Storage Containers
KServe downloads models using a storage initializer (initContainer). For example, this is the default storage initializer implementation. KServe introduced ClusterStorageContainer CRD in 0.11 which allows users to specify a custom container spec for a list of supported URI formats.
A ClusterStorageContainer defines the container spec for one or more storage URI formats. Here is an example of a ClusterStorageContainer that corresponds to the default storage initializer. Note that this is included in the helm chart.
apiVersion: "serving.kserve.io/v1alpha1"
kind: ClusterStorageContainer
metadata:
  name: default
spec:
  container:
    name: storage-initializer
    image: kserve/storage-initializer:latest
    resources:
      requests:
        memory: 100Mi
        cpu: 100m
      limits:
        memory: 1Gi
        cpu: "1"
  supportedUriFormats:
    - prefix: gs://
    - prefix: s3://
    - prefix: hdfs://
    - prefix: webhdfs://
    - regex: "https://(.+?).blob.core.windows.net/(.+)"
    - regex: "https://(.+?).file.core.windows.net/(.+)"

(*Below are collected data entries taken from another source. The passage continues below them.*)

-- ==== Sys2Proof/Laws/State.lean ====
section
/-! SUPPORT. What each update of the device leaves alone, field by field, and what it writes. -/
namespace Sys2Proof.Machine
open Sys2Proof

/-! ## Outcomes -/

@[simp] theorem State.onDev_eq (s : State) (f : Dev → Dev) : s.onDev f = .next { s with dev := f s.dev } := rfl

/-! ## Fields that an update leaves alone -/

@[simp] theorem Dev.setCtx_freeCtr (s : Dev) (c : Nat) (x : Ctx) : (s.setCtx c x).freeCtr = s.freeCtr := rfl
@[simp] theorem Dev.setCtx_tiles (s : Dev) (c : Nat) (x : Ctx) : (s.setCtx c x).tiles = s.tiles := rfl
@[simp] theorem Dev.setCtx_sync (s : Dev) (c : Nat) (x : Ctx) : (s.setCtx c x).sync = s.sync := rfl
@[simp] theorem Dev.setCtx_mem (s : Dev) (c : Nat) (x : Ctx) : (s.setCtx c x).mem = s.mem := rfl
@[simp] theorem Dev.setCtx_fab (s : Dev) (c : Nat) (x : Ctx) : (s.setCtx c x).fab = s.fab := rfl
@[simp] theorem Dev.setCtx_farr (s : Dev) (c : Nat) (x : Ctx) : (s.setCtx c x).farr = s.farr := rfl
@[simp] theorem Dev.setCtx_hif (s : Dev) (c : Nat) (x : Ctx) : (s.setCtx c x).hif = s.hif := rfl
@[simp] theorem Dev.setCtx_time (s : Dev) (c : Nat) (x : Ctx) : (s.setCtx c x).time = s.time := rfl
@[simp] theorem Dev.setCtx_pwr (s : Dev) (c : Nat) (x : Ctx) : (s.setCtx c x).pwr = s.pwr := rfl
@[simp] theorem Dev.setCtx_up (s : Dev) (c : Nat) (x : Ctx) : (s.setCtx c x).up = s.up := rfl
@[simp] theorem Dev.setCtx_side (s : Dev) (c : Nat) (x : Ctx) : (s.setCtx c x).side = s.side := rfl
@[simp] theorem Dev.setCtx_sel (s : Dev) (c : Nat) (x : Ctx) : (s.setCtx c x).sel = s.sel := rfl
@[simp] theorem Dev.setCtx_mtxLog (s : Dev) (c : Nat) (x : Ctx) : (s.setCtx c x).mtxLog = s.mtxLog := rfl
@[simp] theorem Dev.setCtx_sfu (s : Dev) (c : Nat) (x : Ctx) : (s.setCtx c x).sfu = s.sfu := rfl
@[simp] theorem Dev.setCtx_grxStatus (s : Dev) (c : Nat) (x : Ctx) : (s.setCtx c x).grxStatus = s.grxStatus := rfl
@[simp] theorem Dev.setCtx_grxPend (s : Dev) (c : Nat) (x : Ctx) : (s.setCtx c x).grxPend = s.grxPend := rfl
@[simp] theorem Dev.setCtx_updStatus (s : Dev) (c : Nat) (x : Ctx) : (s.setCtx c x).updStatus = s.updStatus := rfl
@[simp] theorem Dev.setCtx_updPend (s : Dev) (c : Nat) (x : Ctx) : (s.setCtx c x).updPend = s.updPend := rfl

@[simp] theorem Dev.modCtx_freeCtr (s : Dev) (c : Nat) (f : Ctx → Ctx) : (s.modCtx c f).freeCtr = s.freeCtr := rfl
@[simp] theorem Dev.modCtx_tiles (s : Dev) (c : Nat) (f : Ctx → Ctx) : (s.modCtx c f).tiles = s.tiles := rfl
@[simp] theorem Dev.modCtx_sync (s : Dev) (c : Nat) (f : Ctx → Ctx) : (s.modCtx c f).sync = s.sync := rfl
@[simp] theorem Dev.modCtx_mem (s : Dev) (c : Nat) (f : Ctx → Ctx) : (s.modCtx c f).mem = s.mem := rfl
@[simp] theorem Dev.modCtx_fab (s : Dev) (c : Nat) (f : Ctx → Ctx) : (s.modCtx c f).fab = s.fab := rfl
@[simp] theorem Dev.modCtx_farr (s : Dev) (c : Nat) (f : Ctx → Ctx) : (s.modCtx c f).farr = s.farr := rfl
@[simp] theorem Dev.modCtx_hif (s : Dev) (c : Nat) (f : Ctx → Ctx) : (s.modCtx c f).hif = s.hif := rfl
@[simp] theorem Dev.modCtx_time (s : Dev) (c : Nat) (f : Ctx → Ctx) : (s.modCtx c f).time = s.time := rfl
@[simp] theorem Dev.modCtx_pwr (s : Dev) (c : Nat) (f : Ctx → Ctx) : (s.modCtx c f).pwr = s.pwr := rfl
@[simp] theorem Dev.modCtx_up (s : Dev) (c : Nat) (f : Ctx → Ctx) : (s.modCtx c f).up = s.up := rfl
@[simp] theorem Dev.modCtx_side (s : Dev) (c : Nat) (f : Ctx → Ctx) : (s.modCtx c f).side = s.side := rfl
@[simp] theorem Dev.modCtx_sel (s : Dev) (c : Nat) (f : Ctx → Ctx) : (s.modCtx c f).sel = s.sel := rfl
@[simp] theorem Dev.modCtx_mtxLog (s : Dev) (c : Nat) (f : Ctx → Ctx) : (s.modCtx c f).mtxLog = s.mtxLog := rfl
@[simp] theorem Dev.modCtx_sfu (s : Dev) (c : Nat) (f : Ctx → Ctx) : (s.modCtx c f).sfu = s.sfu := rfl
@[simp] theorem Dev.modCtx_grxStatus (s : Dev) (c : Nat) (f : Ctx → Ctx) : (s.modCtx c f).grxStatus = s.grxStatus := rfl
@[simp] theorem Dev.modCtx_grxPend (s : Dev) (c : Nat) (f : Ctx → Ctx) : (s.modCtx c f).grxPend = s.grxPend := rfl
@[simp] theorem Dev.modCtx_updStatus (s : Dev) (c : Nat) (f : Ctx → Ctx) : (s.modCtx c f).updStatus = s.updStatus := rfl
@[simp] theorem Dev.modCtx_updPend (s : Dev) (c : Nat) (f : Ctx → Ctx) : (s.modCtx c f).updPend = s.updPend := rfl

    - regex: "https?://(.+)/(.+)"
    - regex: "hf://"
In a ClusterStorageContainer spec, you can specify credentials for cloud storage, container resource requests and limits, and a list of supported URI formats that this image supports. KServe can match the URI either with prefix or regex.
spec.container.name field must be storage-initializer otherwise KServe can not recognize the Init Container which can cause duplicate value errors.

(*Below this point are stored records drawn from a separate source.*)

theorem Dev.tailWrite_of_accepted (s : Dev) (c : Nat) (v : U32) (hbar : s.barOpen = true) (hen : (s.ring c 0).en = true)
    (hcase : (s.ring c 0).tailCase v = .accepted) :
    s.tailWrite c v = s.setRing c 0 { s.ring c 0 with door := v, host := v } := by
  simp [Dev.tailWrite, hbar, hen, hcase]

theorem Dev.tailWrite_of_ignored (s : Dev) (c : Nat) (v : U32) (hbar : s.barOpen = true) (hen : (s.ring c 0).en = true)
    (hcase : (s.ring c 0).tailCase v = .ignored) :
    s.tailWrite c v = (s.setRing c 0 { s.ring c 0 with door := v }).modCtx c
      (fun x => { x with dbErrors := satAdd x.dbErrors 1 }) := by
  simp [Dev.tailWrite, hbar, hen, hcase]

theorem Dev.tailWrite_of_disabled (s : Dev) (c : Nat) (v : U32) (hbar : s.barOpen = true) (hen : (s.ring c 0).en = false) :
    s.tailWrite c v = s.setRing c 0 { s.ring c 0 with door := v } := by
  simp [Dev.tailWrite, hbar, hen]

/-! ## The head words (R350) -/

theorem Dev.headWrite_of_ok (s : Dev) (c r : Nat) (v : U32) (hbar : s.barOpen = true) (hen : (s.ring c r).en = true)
    (hok : (s.ring c r).headOk v = true) :
    s.headWrite c r v = s.setRing c r { s.ring c r with door := v, host := v } := by
  simp [Dev.headWrite, hbar, hen, hok]

theorem Dev.headWrite_of_bad (s : Dev) (c r : Nat) (v : U32) (hbar : s.barOpen = true) (hen : (s.ring c r).en = true)
    (hbad : (s.ring c r).headOk v = false) :
    s.headWrite c r v = (s.setRing c r { s.ring c r with door := v }).modCtx c
      (fun x => { x with headErr := satAdd x.headErr 1 }) := by
  simp [Dev.headWrite, hbar, hen, hbad]

/-- Settles O8: the judgement of the ring (`Ring.tailCase`, `Ring.headOk`) is that the word is accepted. -/
theorem doorbellsAccepted : Obligations.DoorbellsAccepted := by
  refine ⟨fun c v hw s hbar hen hne hfwd hroom => ?_, fun c v s hbar hen hok => ?_, fun c v s hbar hen hok => ?_,
    fun c v s hbar hen hok => ?_⟩
  · have accepted := Ring.tailCase_accepted (s.dev.ring c.val 0) v hne hfwd hroom
    rw [exec_sqTail, Dev.tailWrite_of_accepted (s.dev.hostStores hw) c.val v hbar hen accepted, Dev.ring_hostStores]
  · rw [exec_cqHead, Dev.headWrite_of_ok s.dev c.val 1 v hbar hen hok]
  · rw [exec_eqHead, Dev.headWrite_of_ok s.dev c.val 2 v hbar hen hok]
  · rw [exec_tqHead, Dev.headWrite_of_ok s.dev c.val 3 v hbar hen hok]

/-! ## What a doorbell that is ignored leaves -/

/-- A doorbell word stored, and the context counting it in a register that is no ring. -/
theorem Dev.ring_modCtx_setRing (s : Dev) (c r : Nat) (g : Ring) (f : Ctx → Ctx) (hf : ∀ x, (f x).rings = x.rings) :
    ((s.setRing c r g).modCtx c f).ring c r = g := by
  have kept : ((s.setRing c r g).modCtx c f).ring c r = (s.setRing c r g).ring c r := by simp [Dev.ring, hf]
  simpa using kept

If a storage URI is supported by two or more ClusterStorageContainer CRs, there is no guarantee which one will be used. Please make sure that the URI format is only supported by one ClusterStorageContainer CR.
Custom Protocol Example
If you would like to use a custom protocol model-registry://, for example, you can create a custom image and add a new ClusterStorageContainer CR to make it available to KServe.
Create the Custom Storage Initializer Image
The first step is to create a custom container image that will be injected into the KServe deployment, as init container, and that will be in charge to download the model.
The only requirement is that the Entrypoint of this container image should take (and properly manage) 2 positional arguments:
- Source URI: identifies the storageUriset in theInferenceService
- Destination Path: the location where the model should be stored, e.g., /mnt/models
KServe controller will take care of properly injecting your container image and invoking it with those proper arguments.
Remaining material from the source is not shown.